┌─ Records for the task

-- ==== Sys2Proof/Laws/State.lean ====
section
/-! SUPPORT. What each named update of the state leaves in each field: one lemma for each field and update. -/

namespace Sys2Proof.Machine

/-! ### setGroup -/

@[simp] theorem State.setGroup_power (s : State) (k : Nat) (g : Group) : (s.setGroup k g).power = s.power := rfl
@[simp] theorem State.setGroup_boot (s : State) (k : Nat) (g : Group) : (s.setGroup k g).boot = s.boot := rfl
@[simp] theorem State.setGroup_boots (s : State) (k : Nat) (g : Group) : (s.setGroup k g).boots = s.boots := rfl
@[simp] theorem State.setGroup_issueClock (s : State) (k : Nat) (g : Group) : (s.setGroup k g).issueClock = s.issueClock := rfl
@[simp] theorem State.setGroup_powerCap (s : State) (k : Nat) (g : Group) : (s.setGroup k g).powerCap = s.powerCap := rfl
@[simp] theorem State.setGroup_throttled (s : State) (k : Nat) (g : Group) : (s.setGroup k g).throttled = s.throttled := rfl
@[simp] theorem State.setGroup_cyc (s : State) (k : Nat) (g : Group) : (s.setGroup k g).cyc = s.cyc := rfl
@[simp] theorem State.setGroup_time (s : State) (k : Nat) (g : Group) : (s.setGroup k g).time = s.time := rfl
@[simp] theorem State.setGroup_floor (s : State) (k : Nat) (g : Group) : (s.setGroup k g).floor = s.floor := rfl
@[simp] theorem State.setGroup_hubLt (s : State) (k : Nat) (g : Group) : (s.setGroup k g).hubLt = s.hubLt := rfl
@[simp] theorem State.setGroup_hubTicked (s : State) (k : Nat) (g : Group) : (s.setGroup k g).hubTicked = s.hubTicked := rfl
@[simp] theorem State.setGroup_idleLt (s : State) (k : Nat) (g : Group) : (s.setGroup k g).idleLt = s.idleLt := rfl
@[simp] theorem State.setGroup_idleTicked (s : State) (k : Nat) (g : Group) : (s.setGroup k g).idleTicked = s.idleTicked := rfl
@[simp] theorem State.setGroup_resCopies (s : State) (k : Nat) (g : Group) : (s.setGroup k g).resCopies = s.resCopies := rfl
@[simp] theorem State.setGroup_measurements (s : State) (k : Nat) (g : Group) : (s.setGroup k g).measurements = s.measurements := rfl
@[simp] theorem State.setGroup_cdi1 (s : State) (k : Nat) (g : Group) : (s.setGroup k g).cdi1 = s.cdi1 := rfl
@[simp] theorem State.setGroup_cdi2 (s : State) (k : Nat) (g : Group) : (s.setGroup k g).cdi2 = s.cdi2 := rfl
@[simp] theorem State.setGroup_imageAsked (s : State) (k : Nat) (g : Group) : (s.setGroup k g).imageAsked = s.imageAsked := rfl
@[simp] theorem State.setGroup_udsReachable (s : State) (k : Nat) (g : Group) : (s.setGroup k g).udsReachable = s.udsReachable := rfl
@[simp] theorem State.setGroup_flash (s : State) (k : Nat) (g : Group) : (s.setGroup k g).flash = s.flash := rfl
@[simp] theorem State.setGroup_torn (s : State) (k : Nat) (g : Group) : (s.setGroup k g).torn = s.torn := rfl
@[simp] theorem State.setGroup_flashing (s : State) (k : Nat) (g : Group) : (s.setGroup k g).flashing = s.flashing := rfl
@[simp] theorem State.setGroup_recovery (s : State) (k : Nat) (g : Group) : (s.setGroup k g).recovery = s.recovery := rfl
@[simp] theorem State.setGroup_keySlots (s : State) (k : Nat) (g : Group) : (s.setGroup k g).keySlots = s.keySlots := rfl
@[simp] theorem State.setGroup_rasLog (s : State) (k : Nat) (g : Group) : (s.setGroup k g).rasLog = s.rasLog := rfl
@[simp] theorem State.setGroup_linkRetries (s : State) (k : Nat) (g : Group) : (s.setGroup k g).linkRetries = s.linkRetries := rfl
@[simp] theorem State.setGroup_floatOnset (s : State) (k : Nat) (g : Group) : (s.setGroup k g).floatOnset = s.floatOnset := rfl
@[simp] theorem State.setGroup_mem (s : State) (k : Nat) (g : Group) : (s.setGroup k g).mem = s.mem := rfl
@[simp] theorem State.setGroup_sectorKeys (s : State) (k : Nat) (g : Group) : (s.setGroup k g).sectorKeys = s.sectorKeys := rfl
@[simp] theorem State.setGroup_poisoned (s : State) (k : Nat) (g : Group) : (s.setGroup k g).poisoned = s.poisoned := rfl
@[simp] theorem State.setGroup_keyMap (s : State) (k : Nat) (g : Group) : (s.setGroup k g).keyMap = s.keyMap := rfl
@[simp] theorem State.setGroup_lineTs (s : State) (k : Nat) (g : Group) : (s.setGroup k g).lineTs = s.lineTs := rfl
@[simp] theorem State.setGroup_dieTab (s : State) (k : Nat) (g : Group) : (s.setGroup k g).dieTab = s.dieTab := rfl
@[simp] theorem State.setGroup_leases (s : State) (k : Nat) (g : Group) : (s.setGroup k g).leases = s.leases := rfl
@[simp] theorem State.setGroup_contexts (s : State) (k : Nat) (g : Group) : (s.setGroup k g).contexts = s.contexts := rfl
@[simp] theorem State.setGroup_saveTable (s : State) (k : Nat) (g : Group) : (s.setGroup k g).saveTable = s.saveTable := rfl
@[simp] theorem State.setGroup_regions (s : State) (k : Nat) (g : Group) : (s.setGroup k g).regions = s.regions := rfl
@[simp] theorem State.setGroup_coreTab (s : State) (k : Nat) (g : Group) : (s.setGroup k g).coreTab = s.coreTab := rfl
@[simp] theorem State.setGroup_wgs (s : State) (k : Nat) (g : Group) : (s.setGroup k g).wgs = s.wgs := rfl
@[simp] theorem State.setGroup_groups (s : State) (k : Nat) (g : Group) : (s.setGroup k g).groups = tput s.groups k g := rfl
@[simp] theorem State.setGroup_deadlocks (s : State) (k : Nat) (g : Group) : (s.setGroup k g).deadlocks = s.deadlocks := rfl
@[simp] theorem State.setGroup_acks (s : State) (k : Nat) (g : Group) : (s.setGroup k g).acks = s.acks := rfl
@[simp] theorem State.setGroup_commands (s : State) (k : Nat) (g : Group) : (s.setGroup k g).commands = s.commands := rfl
@[simp] theorem State.setGroup_remotes (s : State) (k : Nat) (g : Group) : (s.setGroup k g).remotes = s.remotes := rfl
@[simp] theorem State.setGroup_threads (s : State) (k : Nat) (g : Group) : (s.setGroup k g).threads = s.threads := rfl
@[simp] theorem State.setGroup_rtWrites (s : State) (k : Nat) (g : Group) : (s.setGroup k g).rtWrites = s.rtWrites := rfl
@[simp] theorem State.setGroup_rtTiles (s : State) (k : Nat) (g : Group) : (s.setGroup k g).rtTiles = s.rtTiles := rfl
@[simp] theorem State.setGroup_queues (s : State) (k : Nat) (g : Group) : (s.setGroup k g).queues = s.queues := rfl
@[simp] theorem State.setGroup_notifies (s : State) (k : Nat) (g : Group) : (s.setGroup k g).notifies = s.notifies := rfl
@[simp] theorem State.setGroup_nodes (s : State) (k : Nat) (g : Group) : (s.setGroup k g).nodes = s.nodes := rfl
@[simp] theorem State.setGroup_bound (s : State) (k : Nat) (g : Group) : (s.setGroup k g).bound = s.bound := rfl
@[simp] theorem State.setGroup_saved (s : State) (k : Nat) (g : Group) : (s.setGroup k g).saved = s.saved := rfl
@[simp] theorem State.setGroup_orphans (s : State) (k : Nat) (g : Group) : (s.setGroup k g).orphans = s.orphans := rfl
@[simp] theorem State.setGroup_requests (s : State) (k : Nat) (g : Group) : (s.setGroup k g).requests = s.requests := rfl
@[simp] theorem State.setGroup_releases (s : State) (k : Nat) (g : Group) : (s.setGroup k g).releases = s.releases := rfl
@[simp] theorem State.setGroup_domains (s : State) (k : Nat) (g : Group) : (s.setGroup k g).domains = s.domains := rfl
@[simp] theorem State.setGroup_sluices (s : State) (k : Nat) (g : Group) : (s.setGroup k g).sluices = s.sluices := rfl
@[simp] theorem State.setGroup_windows (s : State) (k : Nat) (g : Group) : (s.setGroup k g).windows = s.windows := rfl
@[simp] theorem State.setGroup_imports (s : State) (k : Nat) (g : Group) : (s.setGroup k g).imports = s.imports := rfl
@[simp] theorem State.setGroup_windowLog (s : State) (k : Nat) (g : Group) : (s.setGroup k g).windowLog = s.windowLog := rfl
@[simp] theorem State.setGroup_windowErrors (s : State) (k : Nat) (g : Group) : (s.setGroup k g).windowErrors = s.windowErrors := rfl
@[simp] theorem State.setGroup_triggers (s : State) (k : Nat) (g : Group) : (s.setGroup k g).triggers = s.triggers := rfl
@[simp] theorem State.setGroup_arrivals (s : State) (k : Nat) (g : Group) : (s.setGroup k g).arrivals = s.arrivals := rfl
@[simp] theorem State.setGroup_session (s : State) (k : Nat) (g : Group) : (s.setGroup k g).session = s.session := rfl
@[simp] theorem State.setGroup_peerSessions (s : State) (k : Nat) (g : Group) : (s.setGroup k g).peerSessions = s.peerSessions := rfl
@[simp] theorem State.setGroup_drops (s : State) (k : Nat) (g : Group) : (s.setGroup k g).drops = s.drops := rfl
@[simp] theorem State.setGroup_strangers (s : State) (k : Nat) (g : Group) : (s.setGroup k g).strangers = s.strangers := rfl
@[simp] theorem State.setGroup_hostPort (s : State) (k : Nat) (g : Group) : (s.setGroup k g).hostPort = s.hostPort := rfl
@[simp] theorem State.setGroup_aperture (s : State) (k : Nat) (g : Group) : (s.setGroup k g).aperture = s.aperture := rfl
@[simp] theorem State.setGroup_frames (s : State) (k : Nat) (g : Group) : (s.setGroup k g).frames = s.frames := rfl
@[simp] theorem State.setGroup_arrivedBytes (s : State) (k : Nat) (g : Group) : (s.setGroup k g).arrivedBytes = s.arrivedBytes := rfl
@[simp] theorem State.setGroup_asked (s : State) (k : Nat) (g : Group) : (s.setGroup k g).asked = s.asked := rfl
@[simp] theorem State.setGroup_serving (s : State) (k : Nat) (g : Group) : (s.setGroup k g).serving = s.serving := rfl
@[simp] theorem State.setGroup_spdm (s : State) (k : Nat) (g : Group) : (s.setGroup k g).spdm = s.spdm := rfl
@[simp] theorem State.setGroup_rpcRing (s : State) (k : Nat) (g : Group) : (s.setGroup k g).rpcRing = s.rpcRing := rfl
@[simp] theorem State.setGroup_forwarded (s : State) (k : Nat) (g : Group) : (s.setGroup k g).forwarded = s.forwarded := rfl
@[simp] theorem State.setGroup_out (s : State) (k : Nat) (g : Group) : (s.setGroup k g).out = s.out := rfl
@[simp] theorem State.setGroup_mailbox (s : State) (k : Nat) (g : Group) : (s.setGroup k g).mailbox = s.mailbox := rfl
@[simp] theorem State.setGroup_curHart (s : State) (k : Nat) (g : Group) : (s.setGroup k g).curHart = s.curHart := rfl
@[simp] theorem State.setGroup_invalidated (s : State) (k : Nat) (g : Group) : (s.setGroup k g).invalidated = s.invalidated := rfl
@[simp] theorem State.setGroup_portLoads (s : State) (k : Nat) (g : Group) : (s.setGroup k g).portLoads = s.portLoads := rfl
@[simp] theorem State.setGroup_residentLoads (s : State) (k : Nat) (g : Group) : (s.setGroup k g).residentLoads = s.residentLoads := rfl
@[simp] theorem State.setGroup_cdi2Handed (s : State) (k : Nat) (g : Group) : (s.setGroup k g).cdi2Handed = s.cdi2Handed := rfl
@[simp] theorem State.setGroup_commandCores (s : State) (k : Nat) (g : Group) : (s.setGroup k g).commandCores = s.commandCores := rfl
@[simp] theorem State.setGroup_rank (s : State) (k : Nat) (g : Group) : (s.setGroup k g).rank = s.rank := rfl
@[simp] theorem State.setGroup_cur (s : State) (k : Nat) (g : Group) : (s.setGroup k g).cur = s.cur := rfl
@[simp] theorem State.setGroup_curCmd (s : State) (k : Nat) (g : Group) : (s.setGroup k g).curCmd = s.curCmd := rfl
@[simp] theorem State.setGroup_residueFails (s : State) (k : Nat) (g : Group) : (s.setGroup k g).residueFails = s.residueFails := rfl
@[simp] theorem State.setGroup_upsets (s : State) (k : Nat) (g : Group) : (s.setGroup k g).upsets = s.upsets := rfl
@[simp] theorem State.setGroup_schedule (s : State) (k : Nat) (g : Group) : (s.setGroup k g).schedule = s.schedule := rfl
@[simp] theorem State.setGroup_fresh (s : State) (k : Nat) (g : Group) : (s.setGroup k g).fresh = s.fresh := rfl
@[simp] theorem State.setGroup_serial (s : State) (k : Nat) (g : Group) : (s.setGroup k g).serial = s.serial := rfl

└─

Beginning with the line that has "s.rpcRing := rfl" and ending with the line that has "s.portLoads := rfl", set down the lines above exactly and include no others.

Worked solution -
@[simp] theorem State.setGroup_rpcRing (s : State) (k : Nat) (g : Group) : (s.setGroup k g).rpcRing = s.rpcRing := rfl
@[simp] theorem State.setGroup_forwarded (s : State) (k : Nat) (g : Group) : (s.setGroup k g).forwarded = s.forwarded := rfl
@[simp] theorem State.setGroup_out (s : State) (k : Nat) (g : Group) : (s.setGroup k g).out = s.out := rfl
@[simp] theorem State.setGroup_mailbox (s : State) (k : Nat) (g : Group) : (s.setGroup k g).mailbox = s.mailbox := rfl
@[simp] theorem State.setGroup_curHart (s : State) (k : Nat) (g : Group) : (s.setGroup k g).curHart = s.curHart := rfl
@[simp] theorem State.setGroup_invalidated (s : State) (k : Nat) (g : Group) : (s.setGroup k g).invalidated = s.invalidated := rfl
@[simp] theorem State.setGroup_portLoads (s : State) (k : Nat) (g : Group) : (s.setGroup k g).portLoads = s.portLoads := rfl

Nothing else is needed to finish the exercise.